Look for "spaces" in the material below and show each line that contains it.

--- START ---

/-- The command a code names (R192); an empty request has code 0 (R186). -/
def commandOf (r : Request) : Instr :=
  match r.code.toNat with
  | 0x10 => .identify r
  | 0x11 => .readEntry r
  | 0x12 => .readState r
  | 0x13 => .readClock r
  | 0x14 => .readCounters r
  | 0x15 => .readFaults r
  | 0x16 => .readTotals r
  | 0x17 => .calStatus r
  | 0x20 => .targetOpen r
  | 0x21 => .targetSelect r
  | 0x22 => .targetClose r
  | 0x23 => .deleteLastBucket r
  | 0x24 => .latchTotals r
  | 0x25 => .readLoadLog r
  | 0x26 => .clearFaults r
  | 0x27 => .clearCounters r
  | 0x30 => .enterConfig r
  | 0x31 => .writeEntry r
  | 0x32 => .commit r
  | 0x33 => .setClock r
  | 0x34 => .calStart r
  | 0x35 => .calAccept r
  | 0x36 => .calDiscard r
  | 0x40 => queueControlOf r
  | 0x41 => .softReset r
  | 0x42 => .bypass r
  | _ => .unknownCommand r

/-- The request in a diverted frame (R192). -/
def requestIn (p : Port) (frame : List Byte) : Request :=
  let payload := framePayload frame
  { port := p, source := frameSource frame, tag := frameTag frame, code := payload.getD 0 0, data := payload.drop 1 }

/-- A request is dropped as busy (R186, R24). -/
def State.busyDrop (p : Port) (s : State) : State :=
  s.onLink fun l => l.count p fun c => { c with busyDrops := satInc 65535 c.busyDrops }

/-- A management request for this node is handed to the management unit, or dropped as busy (R11, R186; log 9). -/
def State.divert (p : Port) (frame : List Byte) (s : State) : State :=
  if holdsResponse (s.link.origQ.get p) then s.busyDrop p else s.hand [commandOf (requestIn p frame)]

def reservedClass (c : Byte) : Bool := c == 0xF0 || c == 0xF1 || c == 0xF2

/-- A good frame is disposed of (R11). -/
def State.dispose (p : Port) (frame : List Byte) (s : State) : State :=
  if frameClass frame = 0xF0 ∧ frameDestination frame = s.link.node then s.divert p frame
  else if reservedClass (frameClass frame) then s.offerRelay p ⟨frame, .endMark⟩
  else if s.mgt.config = .run then
    let x := s.matchFrame p frame
    if x.2.1 then x.1 else x.1.offerRelay p ⟨x.2.2, .endMark⟩
  else s.offerRelay p ⟨frame, .endMark⟩

/-- A frame that closes in ALIGNED is accepted in RELAY and RELEASE (R9, R10). -/
def State.accept (p : Port) (c : ClosedFrame) (s : State) : State :=
  if carries s.link.relay then
    let k := c.classify
    let s := s.onLink fun l => l.count p (countClass k)
    if k = .good then s.dispose p c.frame.stored else s.offerRelay p ⟨c.frame.stored, .abort⟩
  else s

/-- A hunt discard is counted in RELAY and RELEASE (R7, R18). -/
def State.countHunt (p : Port) (discard : Bool) (s : State) : State :=
  if discard && carries s.link.relay then
    s.onLink fun l => l.count p fun c => { c with huntDiscards := satInc 65535 c.huntDiscards }
  else s

/-- An ingress side advances. -/
def Link.setIngress (l : Link) (p : Port) (i : Ingress) : Link := { l with ingress := l.ingress.set p i }

/-- The ingress side of a port takes the mode and run of SPACE characters that a character leaves (R6 to R8). -/
def State.advance (p : Port) (step : IngressStep) (run : Nat) (s : State) : State :=
  (s.onLink fun l => l.setIngress p ⟨step.mode, run, 0⟩).countHunt p step.discard

/-- The frame that a character closed, if any, is taken (R9). -/
def State.acceptClosed (p : Port) (c : Option ClosedFrame) (s : State) : State :=
  match c with
  | some f => s.accept p f
  | none => s

/-- The condition of R17 is tested at each SPACE character. -/
def State.spaceTest (c : Character) (s : State) : State := if c = .space then s.onLink Link.takeoverTest else s

/-- A character is taken (R1, R6 to R11, R17, R21). -/
def State.receive (p : Port) (c : Character) (s : State) : State :=
  let i := s.link.ingress.get p
  let run := nextRun i.spaces c
  let step := ingressStep i.mode run c
  (((s.advance p step run).acceptClosed p step.closed).spaceTest c).releaseTest

/-- CHARACTER_RECEIVED (R8). -/
def execCharacterReceived (p : Port) (c : Character) (s : State) : Host.Outcome State Fault Refusal :=
  .next (State.receive p c (s.take (.characterReceived p c)))

/-! ### DOWN (R6) -/

def downFault : Port → FaultFlag
  | .mp => .mpDown
  | .dp => .dpDown

/-- 2 ms have passed without a character, and the side is not DOWN yet (R6; log 7). -/
def Ingress.downDue (i : Ingress) : Bool := i.mode != .down && decide (2000 ≤ i.silence)

/-- An ingress side enters DOWN (R6, R17, R21; log 12). -/
def State.goDown (p : Port) (s : State) : State :=
  let i := s.link.ingress.get p
  if i.downDue then
    let s := (s.onLink fun l => l.setIngress p { i with mode := .down, spaces := 0 }).setFault (downFault p)
    (s.onLink Link.takeoverTest).releaseTest
  else s

/-- INGRESS_DOWN (R6). -/
def execIngressDown (p : Port) (s : State) : Host.Outcome State Fault Refusal :=
  .next (State.goDown p (s.take (.ingressDown p)))

/-! ### Egress (R14 to R16, R20) -/

/-- The place of the eligible originate entry of a port (R16, R20). -/
def Link.eligible (l : Link) (p : Port) : Option Nat :=
  match l.relay with
  | .relay => if (l.origQ.get p).isEmpty then none else some 0
  | .release => (l.origQ.get p).findIdx? isResponse
  | .bypass => none
  | .takeover => none

/-- The arbiter may start a frame: the transmitter is free, the gap reached, the limit not run out (R16, R18, R22). -/
def Link.arbiterReady (l : Link) (p : Port) : Bool :=
  carries l.relay && (l.egress.get p).tx.isNone && decide (l.gapInUse ≤ (l.egress.get p).gap) && l.limit != .expired

/-- What the arbiter starts (R16): a source and the pass-over count after. -/
def arbiterChoice (relayWaits : Bool) (eligible : Option Nat) (passOver : Nat) : Option (TxSource × Nat) :=
  match relayWaits, eligible with
  | false, none => none
  | true, none => some (.relay, passOver)
  | true, some i => if passOver < 4 then some (.relay, passOver + 1) else some (.originate i, 0)
  | false, some i => some (.originate i, 0)

/-- The frame and end marker that stand at a source. -/
def Link.frameAt (l : Link) (p : Port) : TxSource → Option (List Byte × EndMark)
  | .relay => (l.relayQ.get p).head?.map fun e => (e.bytes, e.mark)
  | .originate i => (l.origQ.get p)[i]?.map fun e => (e.bytes, .endMark)

/-- The choice of a port's arbiter now. -/
def Link.choice (l : Link) (p : Port) : Option (TxSource × Nat) :=
  arbiterChoice (!(l.relayQ.get p).isEmpty) (l.eligible p) (l.egress.get p).passOver

/-- A transmission begins (R14). -/
def Link.begin (l : Link) (p : Port) (t : Transmission) (passOver : Nat) : Link :=
  { l with egress := l.egress.set p { l.egress.get p with tx := some t, passOver := passOver } }

/-- The arbiter starts a frame (R16). -/
def Link.arbiterStart (l : Link) (p : Port) : Link :=
  if l.arbiterReady p then
    match l.choice p with
    | none => l
    | some (src, passOver) =>
      match l.frameAt p src with
      | none => l
      | some (bytes, mark) => l.begin p ⟨src, bytes, mark, lineTime bytes.length⟩ passOver
  else l

/-- ARBITER_START (R16, R20). -/
def execArbiterStart (p : Port) (s : State) : Host.Outcome State Fault Refusal :=
  .next ((s.take (.arbiterStart p)).onLink fun l => l.arbiterStart p)

/-- The transmitter is free again and its gap starts anew (R14, R15). -/
def Link.freeTransmitter (l : Link) (p : Port) : Link :=
  { l with egress := l.egress.set p { l.egress.get p with tx := none, gap := 0, spaceUs := 0 } }

/-- The entry that was sent leaves its queue (R12 to R14). -/
def Link.removeSent (l : Link) (p : Port) : TxSource → Link
  | .relay => { l with relayQ := l.relayQ.set p ((l.relayQ.get p).drop 1) }
  | .originate i => { l with origQ := l.origQ.set p ((l.origQ.get p).eraseIdx i) }

/-- The end of a sent originate entry: a LOAD report's is signalled, and a drain attempt follows (R14, R179). -/
def State.sentOriginate (p : Port) (kind : OrigKind) (s : State) : State :=
  (if kind = .loadReport then s.endCopy p .completed else s).hand [.loadDrain]

/-- The kind of the originate entry that a transmission sends. -/
def Link.sentKind (l : Link) (p : Port) : TxSource → Option OrigKind
  | .relay => none
  | .originate i => (l.origQ.get p)[i]?.map fun e => e.kind

/-- The end of a transmission is signalled if its entry was an originate entry (R14). -/
def State.signalSent (p : Port) (kind : Option OrigKind) (s : State) : State :=
  match kind with
  | some k => s.sentOriginate p k
  | none => s

/-- A transmission completes when its end marker has been sent (R14; log 7). -/
def State.completeTransmission (p : Port) (s : State) : State :=
  match (s.link.egress.get p).tx with
  | none => s
  | some t =>
    if t.left = 0 then
      ((s.onLink fun l => (l.removeSent p t.source).freeTransmitter p).signalSent p
        (s.link.sentKind p t.source)).releaseTest
    else s

/-- TRANSMISSION_COMPLETE (R14). -/
def execTransmissionComplete (p : Port) (s : State) : Host.Outcome State Fault Refusal :=
  .next (State.completeTransmission p (s.take (.transmissionComplete p)))

/-- The release limit runs out (R22; log 7). -/
def State.expireLimit (s : State) : State :=
  if s.link.relay = .release ∧ s.link.limit = .running 0 then
    (s.onLink fun l => { l with limit := .expired }).releaseTest
  else s

/-- RELEASE_LIMIT_EXPIRY (R22). -/
def execReleaseLimitExpiry (s : State) : Host.Outcome State Fault Refusal :=
  .next (s.take .releaseLimitExpiry).expireLimit

/-- The character a port sends now; none while it is cut off (R14, R18). -/
def State.lineCharacter (s : State) (p : Port) : Option Character :=
  if carries s.link.relay then
    match (s.link.egress.get p).tx with
    | none => some .space
    | some t =>
      let place := (lineTime t.bytes.length - t.left) / 10
      if place = 0 then some .start
      else match t.bytes[place - 1]? with
        | some b => some (.data b)
        | none => match t.mark with
          | .endMark => some .endMark
          | .abort => some .abort
  else none

/-! ### Power reset and configuration events (R17, R25) -/

/-- Every block is as after a power reset. The commands that wait are outside the part, and the model's count of free
converter results goes on (log 5). -/
def State.powerReset (straps : BitVec 4) (s : State) : State :=
  { State.afterPowerReset straps with
    acq := { Acquisition.initial with freeReads := s.acq.freeReads }
    pending := s.pending }

/-- POWER_RESET (R17 and the reset table of each chapter). -/
def execPowerReset (straps : BitVec 4) (s : State) : Host.Outcome State Fault Refusal := .next (s.powerReset straps)

/-- A successful COMMIT: the gap in use takes the LINK table's value (R15). -/
def Link.commit (l : Link) : Link := { l with gapInUse := l.gapEntry }

/-- SOFT_RESET: the LINK table entry returns to 4 (R25). -/
def Link.softReset (l : Link) : Link := { l with gapEntry := 4 }

end Sys2Proof.Machine
end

--- END ---

▸ **RESULT OF THIS EXERCISE**
  let run := nextRun i.spaces c
    let s := (s.onLink fun l => l.setIngress p { i with mode := .down, spaces := 0 }).setFault (downFault p)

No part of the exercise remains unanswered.